**Task statement**
For every line that contains the string "popc", pull that line out of the material below.
* * * * * * * * *
/-- Events whose place does not exist (R2-R6), and transfers whose length is not their data's. -/
theorem test_bad_places : allBad [
    .translationDone 4 0, .translationDone 0 6, .translationDone 2 4, .xlmapMap 4, .xlmapUnmap 5, .courseIssue 2 32 0, .courseIssue 0 0 4, .bundleIssue ⟨0, 16⟩,
    .resultWriteback ⟨0, 16⟩, .courseEnd ⟨0, 16⟩, .faultDrainDone ⟨0, 16⟩, .handlerEntry ⟨0, 16⟩, .timedWaitExpiry ⟨0, 16⟩, .numWindowClose 0 0 2, .lockstepMeeting 0 4,
    .ctxAnswer 0 48 0, .preemptRequest 4 0 0, .preemptYield 3 32, .preemptLimit 1 48, .alogClear 0 0 0 3 0, .alogClear 0 0 2 0 0, .sagTrip 0 6, .sagClear 2 4,
    .sagRecoveryStep 4 0, .slopeWindow 4 0, .slopeYield 4, .thermalThrottle 4 0, .thermalTrip 4, .bankModeWrite 0 48 0 0, .bankModeSwitchDone 2 32 0, .qbindWrite 4 0 0,
    .l2SplitWrite 4 0 0, .l2SplitDone 4 0, .stagewinWrite 4 0 0, .stagewinZeroed 4 0, .hostMemoryAccess 0 2 (some [0]), .linkNarrow 4, .linkWiden 4, .dieAbsentReply 0 48 0,
    .mxCommandDone 0 0 2, .reelPassage 0 0 48, .reelNokey 4 0 0, .energyLoRead .host 6, .energyHiRead .host 6, .jobcntLoRead .host 6, .jobcntHiRead .host 7,
    .energyAccumulatorUpdate 6 0, .inboundPeerTransfer 0 0 1 (some [])] = true := by decide +kernel
/-- Registers of a place that does not exist. -/
theorem test_bad_registers : ([.spnEvt 0 6 0, .spnXlkey 4 0, .numWindow 0 48 0, .numLimit 0 0 2 0, .numCount 4 0 0 0, .numStatus 2 32 0, .ctxTrapbase 0 48, .ctxTraperr 4 0,
    .hodInflight 1 48, .mxeCadence 2 32, .pwrSlope 4, .pwrStatus 4, .pwrFll 0 6, .pwrSag 2 4, .pwrEnergyWrap 6].all fun x => !instrWf (.registerWrite x 0)) = true := by
  decide +kernel
/-- Control: counts beyond 24, a void parameter, operands that do not match the count, a literal where only a reference stands, CE clear on a row flagged E. -/
theorem test_bad_control : allBad [
    .blk (List.replicate 25 .i32), .blk [.void], .br 0 25 (List.replicate 5 (r 0)), .br 0 2 [r 0], .br 0 1 [k 0], .cbr (k 0) 0 0 0 0 [], .cbr (r 0) 0 0 13 12 (List.replicate 3 (r 0)),
    .cbr (r 0) 0 0 1 0 [], .cbr (r 0) 0 0 1 0 [k 0], .switch (k 0) 0 0 1, .switch (r 0) 0 0 0, .retValues (k 0) none, .retValues (r 0) (some (k 0)),
    .call (hdE .hnd) false 0 0 [], .call (hd .i32) false 0 0 [], .call (hdE .i32) false 0 25 (List.replicate 4 (r 0)), .call (hdE .i32) false 0 2 [r 0],
    .call (hdE .i32) false 0 1 [k 0], .call { hdE .i32 with u := true } false 0 0 [], .args [], .args (List.replicate 7 (r 0)), .args [k 0]] = true := by decide +kernel
/-- Integer and address rows: a type outside the row's set, a literal too wide or where the row has none, a saturating pointer sum. -/
theorem test_bad_integer : allBad [
    .add (hd .f32) .wrap (r 0) (r 0), .add (hd .i8) .wrap (r 0) (k 256), .add (hd .ptr) .satS (r 0) (r 0), .sub (hd .i1) .wrap (r 0) (r 0), .sub (hd .i32) .wrap (k 0) (r 0),
    .mul (hd .ptr) .low (r 0) (r 0), .mad (hd .i32) (r 0) (r 0) (k 0), .div (hd .f16) false (r 0) (r 0), .divrem (hd .ptr) false (r 0) (r 0), .rem (hd .f32) true (r 0) (r 0),
    .neg (hd .f32) false (r 0), .abs (hd .i32) false (k 0), .min (hd .f32) true (r 0) (r 0), .max (hd .i16) true (r 0) (k 65536), .addc (hd .i64) (r 0) (r 0) (k 0),
    .subb (hd .f64) (r 0) (r 0) (r 0), .and (hd .f32) (r 0) (r 0), .or (hd .i1) (r 0) (k 2), .xor (hd .ptr) (r 0) (r 0), .andn (hd .f16) (r 0) (r 0), .not (hd .f32) (r 0),
    .shl (hd .i1) (r 0) (r 0), .shr (hd .f32) true (r 0) (r 0), .rot (hd .i8) false (r 0) (k 256), .popc (hd .f32) (r 0), .clz (hd .i32) (k 0), .ctz (hd .ptr) (r 0),
    .brev (hd .f64) (r 0), .bfx (hd .i32) false (r 0) (r 0) (k 0), .bfi (hd .f32) (r 0) (r 0) (r 0) (r 0), .cmp (hd .f32) .eq (r 0) (r 0), .sel (hd .i32) (k 0) (r 0) (r 0),
    .const (hd .i1) 2, .const (hd .hnd) 0, .const (hd .i32) 0x100000000, .ext (hd .f32) true (r 0), .trunc (hd .i32) (k 0), .ptoi (hd .i32) (r 0), .itop (hd .i64) (r 0),
    .ptrIdx (hd .i64) true 0 (r 0) (r 0)] = true := by decide +kernel
/-- Floating, conversion, lane and exchange rows. -/
theorem test_bad_float : allBad [
    .addFloat (hd .i32) .rne (r 0) (r 0), .subFloat (hd .f16) .rne (r 0) (k 65536), .mulFloat (hd .ptr) .rne (r 0) (r 0), .fma (hd .f32) .rne (r 0) (r 0) (k 0),
    .divFloat (hd .i64) .rne (r 0) (r 0), .sqrt (hd .f32) .rne (k 0), .rcp (hd .f64) (r 0), .rsqrt (hd .i32) (r 0), .minFloat (hd .i32) (r 0) (r 0), .maxFloat (hd .bf16) (r 0) (k 65536),
    .negFloat (hd .i32) (r 0), .absFloat (hd .f32) (k 0), .copysign (hd .f32) (r 0) (k 0), .cmpFloat (hd .i32) .lt (r 0) (r 0), .class (hd .i1) 0 (r 0), .rint (hd .i32) .rne (r 0),
    .exp2 (hd .f64) (r 0), .log2 (hd .f64) (r 0), .sin (hd .f64) (r 0), .cos (hd .f64) (r 0), .tanh (hd .f64) (r 0), .sigm (hd .f64) (r 0), .amax (hd .i32) (r 0) (r 0) (r 0) (r 0),
    .amin (hd .f32) (k 0) (r 0) (r 0) (r 0), .cvt (hd .q4) .rne false false (r 0), .cvtSlot (hd .q4) 0 false (r 0), .q4Pack (hd .i32) 0 (r 0) none, .q4Pack (hdU .q4) 0 (r 0) none,
    .q4Pack (hd .q4) 0 (r 0) (some (k 0)), .q4Unpack (hd .f64) 0 (r 0) (r 0) none, .q4Unpack (hd .f32) 0 (r 0) (k 0) none, .q4Make (hd .i32) (r 0) (r 0), .q4Elem (hd .q4) (r 0),
    .q4Scale (hd .i32) (r 0), .bitcast (hd .q4) (r 0), .shfl (hdU .i32) .idx (r 0) (r 0), .shfl (hd .void) .idx (r 0) (r 0), .vote (hd .i1) .ballot (r 0), .vote (hd .i32) .any (r 0),
    .scan (hd .ptr) false .add (r 0), .xred (hd .f32) .xor (r 0), .xamax (hd .i32) false (r 0) (r 0), .first (hd .void) (r 0), .active (hd .i64), .emit (hdE .i32) 0 (r 0) none,
    .emit (hdE .i32) 4 (r 0) none, .emit (hdE .i32) 1 (r 0) (some (r 0)), .emit (hd .i32) 1 (r 0) none] = true := by decide +kernel
/-- Memory, atomic, synchronisation, Hod, Reel, matrix and system rows. -/
theorem test_bad_memory : allBad [
    .ld (hd .void) 0 false .lane (r 0), .ld (hd .i32) 0 false .group (r 0), .st (hd .i32) 0 false .group (r 0) (r 0), .st (hd .i32) 0 false .lane (k 0) (r 0), .ldk (hd .hnd) 0 false .lane (r 0) 0,
    .stk (hd .i32) 0 false .lane (r 0) (k 0) 0, .gather (hdU .i32) 0 0 false .x1 (r 0) (r 0), .scatter (hd .void) 0 0 false .x1 (r 0) (r 0) (r 0), .prefetch (hd .i32) 0 .l2 (r 0),
    .ptrExport (hd .i64) 0 (r 0), .ptrCast (hd .i64) 0 .global (r 0), .atom (hd .f32) 0 .add .relaxed .lane (r 0) (r 0), .atom (hd .i32) 0 .fadd .relaxed .lane (r 0) (r 0),
    .atom (hd .i32) 0 .add .relaxed .group (r 0) (r 0), .cas (hd .f32) 0 .relaxed .lane (r 0) (r 0) (r 0), .red (hd .i32) 0 .xchg .relaxed .lane (r 0) (r 0),
    .red (hd .i32) 0 .add .acquire .group (r 0) (r 0), .fence (hd .void) .relaxed .group, .fence (hd .i32) .release .group, .bar (hd .i1) 0 (r 0) (r 0), .bar (hdE .i32) 0 (r 0) (r 0),
    .barArrive (hd .i1) 0 (r 0) (r 0), .barWait 0 (k 0), .barWaitTimed (hdE .void) 0 (r 0) (r 0), .xbInit (hd .i32) (r 0) (r 0), .xbExpect (hd .void) (r 0) (k 0), .xbWait (k 0),
    .xbWaitTimed (hd .i1) (r 0) (r 0), .spoolClaim (hd .i64) (r 0), .spoolCommit (hd .i32) (r 0) (r 0), .spoolWaitfilled (hd .ptr) (r 0), .spoolRelease (hd .void) (r 0) (k 0),
    .spoolWaitfree (k 0), .hodKick (hd .void) 0 (k 0), .hodBind (hd .i32) 0 (r 0), .sread (hd .i32) (r 0), .hodPut (hd .i32) 0 (r 0), .hodGet (hd .void) 0 (k 0),
    .reelBoard (hd .i32) (r 0) (r 0), .reelAlight (hd .i32) (r 0) (r 0) (r 0) (r 0), .reelCapture (hdE .i32) .read 0 .relaxed (r 0) (r 0) (r 0) (r 0), .mxLdst (hd .i32) 0 (r 0),
    .mxStream (hd .hnd) 0 (k 0), .mxStreamBound (hd .hnd) 0 (r 0) (k 0), .mxSpgather (hd .void) 0 (r 0), .mxCompress (hd .ptr) 0 (r 0), .mxDrain (hd .i32) 0 (r 0),
    .mxDrainAdd (hdU .hnd) 0 (r 0), .mxWait (k 0), .ctxSpill (k 0), .ctxFill (k 0), .ctxBank (k 0), .ctxDivSave true (k 0), .ctxDivRestore false (k 0), .ctxBarSave false (k 0),
    .ctxBarRestore true (k 0), .doffIssue (hd .i32) (r 0) (r 0), .doffIssue (hdE .i64) (r 0) (r 0), .trapDetail 0 (k 0), .rdctr (hd .i32) 0, .rdcap (hd .i32) (k 0)] = true := by
  decide +kernel
/-- Native-only ops: s0, s1 and registers beyond the files are no destination (R250). -/
theorem test_bad_native : allBad [.nLi true 1 0 0, .nLi true 64 0 0, .nLi false 255 0 0, .nLi false 0 0 2, .nLi false 16 0 8, .nLi false 1 0 16, .nMov true 1 0 0, .nMov false 1 0 4,
    .nMov false 16 0 2, .nBcast 255 0 0, .nBcast 0 64 0, .nBcast 0 0 2, .nBfpk true 0 0 0, .nBfpk false 255 0 0, .nSpill 0 0 4, .nFill 0 0 4] = true := by decide +kernel
/-- A destination register is no Flinal head, and well-formed terms pass. -/
theorem test_heads : instrWf (.popc { hd .i32 with dst := .reg .vec 1 } (r 0)) = false ∧ instrWf (.popc (hdU .i32) (r 0)) = true ∧ instrWf (.nLi true 2 0 0) = true := by decide +kernel

-- one step on a small state ------------------------------------------------------------

/-- The machine with one group of job 1 issuing, in a function without words. -/
def s0 : State := State.reset.withWords []
def gid0 : GId := ⟨0, 0⟩
def g0 : Group := { Group.fresh 0 0 1 [] with status := .ready, begun := true }
/-- The group changed. -/
def grp (f : Group → Group) (s : State) : State := s.setGroup gid0 (f ((s.group gid0).getD g0))
/-- The team changed. -/
def tm (f : Team → Team) (s : State) : State := s.setTeam 0 (f (s.team 0))
/-- The launch changed. -/
def la (f : Launch → Launch) (s : State) : State := s.setLaunch 0 (f (s.launch 0))
/-- A field of the launch record. -/
def rec' (o n x : Nat) : State → State := la fun l => { l with record := setFld l.record o n x }
/-- The group of a state. -/
def gof (s : State) : Group := (s.group gid0).getD g0
/-- Values 0, 1, … of the group's frame: a type and the lanes' bits. -/
def valsOf : Nat → List (Ty × List Lane) → SMap Val
  | _, [] => []
  | n, x :: xs => (n, ⟨x.1, x.2, none⟩) :: valsOf (n + 1) xs
def vals (l : List (Ty × List Lane)) (s : State) : State := grp (fun g => g.setFrame { g.frame with vals := valsOf 0 l }) s
/-- One value in every lane. -/
def u (ty : Ty) (x : Lane) : Ty × List Lane := (ty, List.replicate 32 x)
def next (o : Host.Outcome State Fault Refusal) : State := match o with | .next t => t | _ => State.reset
/-- The value that an instruction defines, in a lane, and the events it counts by class. -/
def res (i : Instr) (s : State) (l : Nat) : Lane × List Nat :=
  let t := next (exec i s)
  let n := s.defNum gid0 (gof s)
  (laneAt (SMap.get Val.undef (gof t).frame.vals n).lanes l, (List.range 8).map fun c => (gof t).evs.getD c 0)
/-- The second value. -/
def res2 (i : Instr) (s : State) (l : Nat) : Lane :=
  laneAt (SMap.get Val.undef (gof (next (exec i s))).frame.vals (s.defNum gid0 (gof s) + 1)).lanes l
/-- Classes counted (R67). -/
def ev (l : List Nat) : List Nat := (List.range 8).map fun c => if l.contains c then 1 else 0
/-- An instruction of two operands delivers x in lane 0, counting the classes l. -/
def does (ty : Ty) (i : Instr) (a b x : Lane) (l : List Nat) : Bool := res i (vals [u ty a, u ty b] s0) 0 == (x, ev l)
/-- The group stopped with a code, at its point. -/
def stopped (i : Instr) (s : State) (code : Nat) : Bool :=
  match (gof (next (exec i s))).trap with
  | some t => t.code == code && (gof (next (exec i s))).status == .stopping
  | none => false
* * * * * * * * *
**Response to the exercise**
    .shl (hd .i1) (r 0) (r 0), .shr (hd .f32) true (r 0) (r 0), .rot (hd .i8) false (r 0) (k 256), .popc (hd .f32) (r 0), .clz (hd .i32) (k 0), .ctz (hd .ptr) (r 0),
theorem test_heads : instrWf (.popc { hd .i32 with dst := .reg .vec 1 } (r 0)) = false ∧ instrWf (.popc (hdU .i32) (r 0)) = true ∧ instrWf (.nLi true 2 0 0) = true := by decide +kernel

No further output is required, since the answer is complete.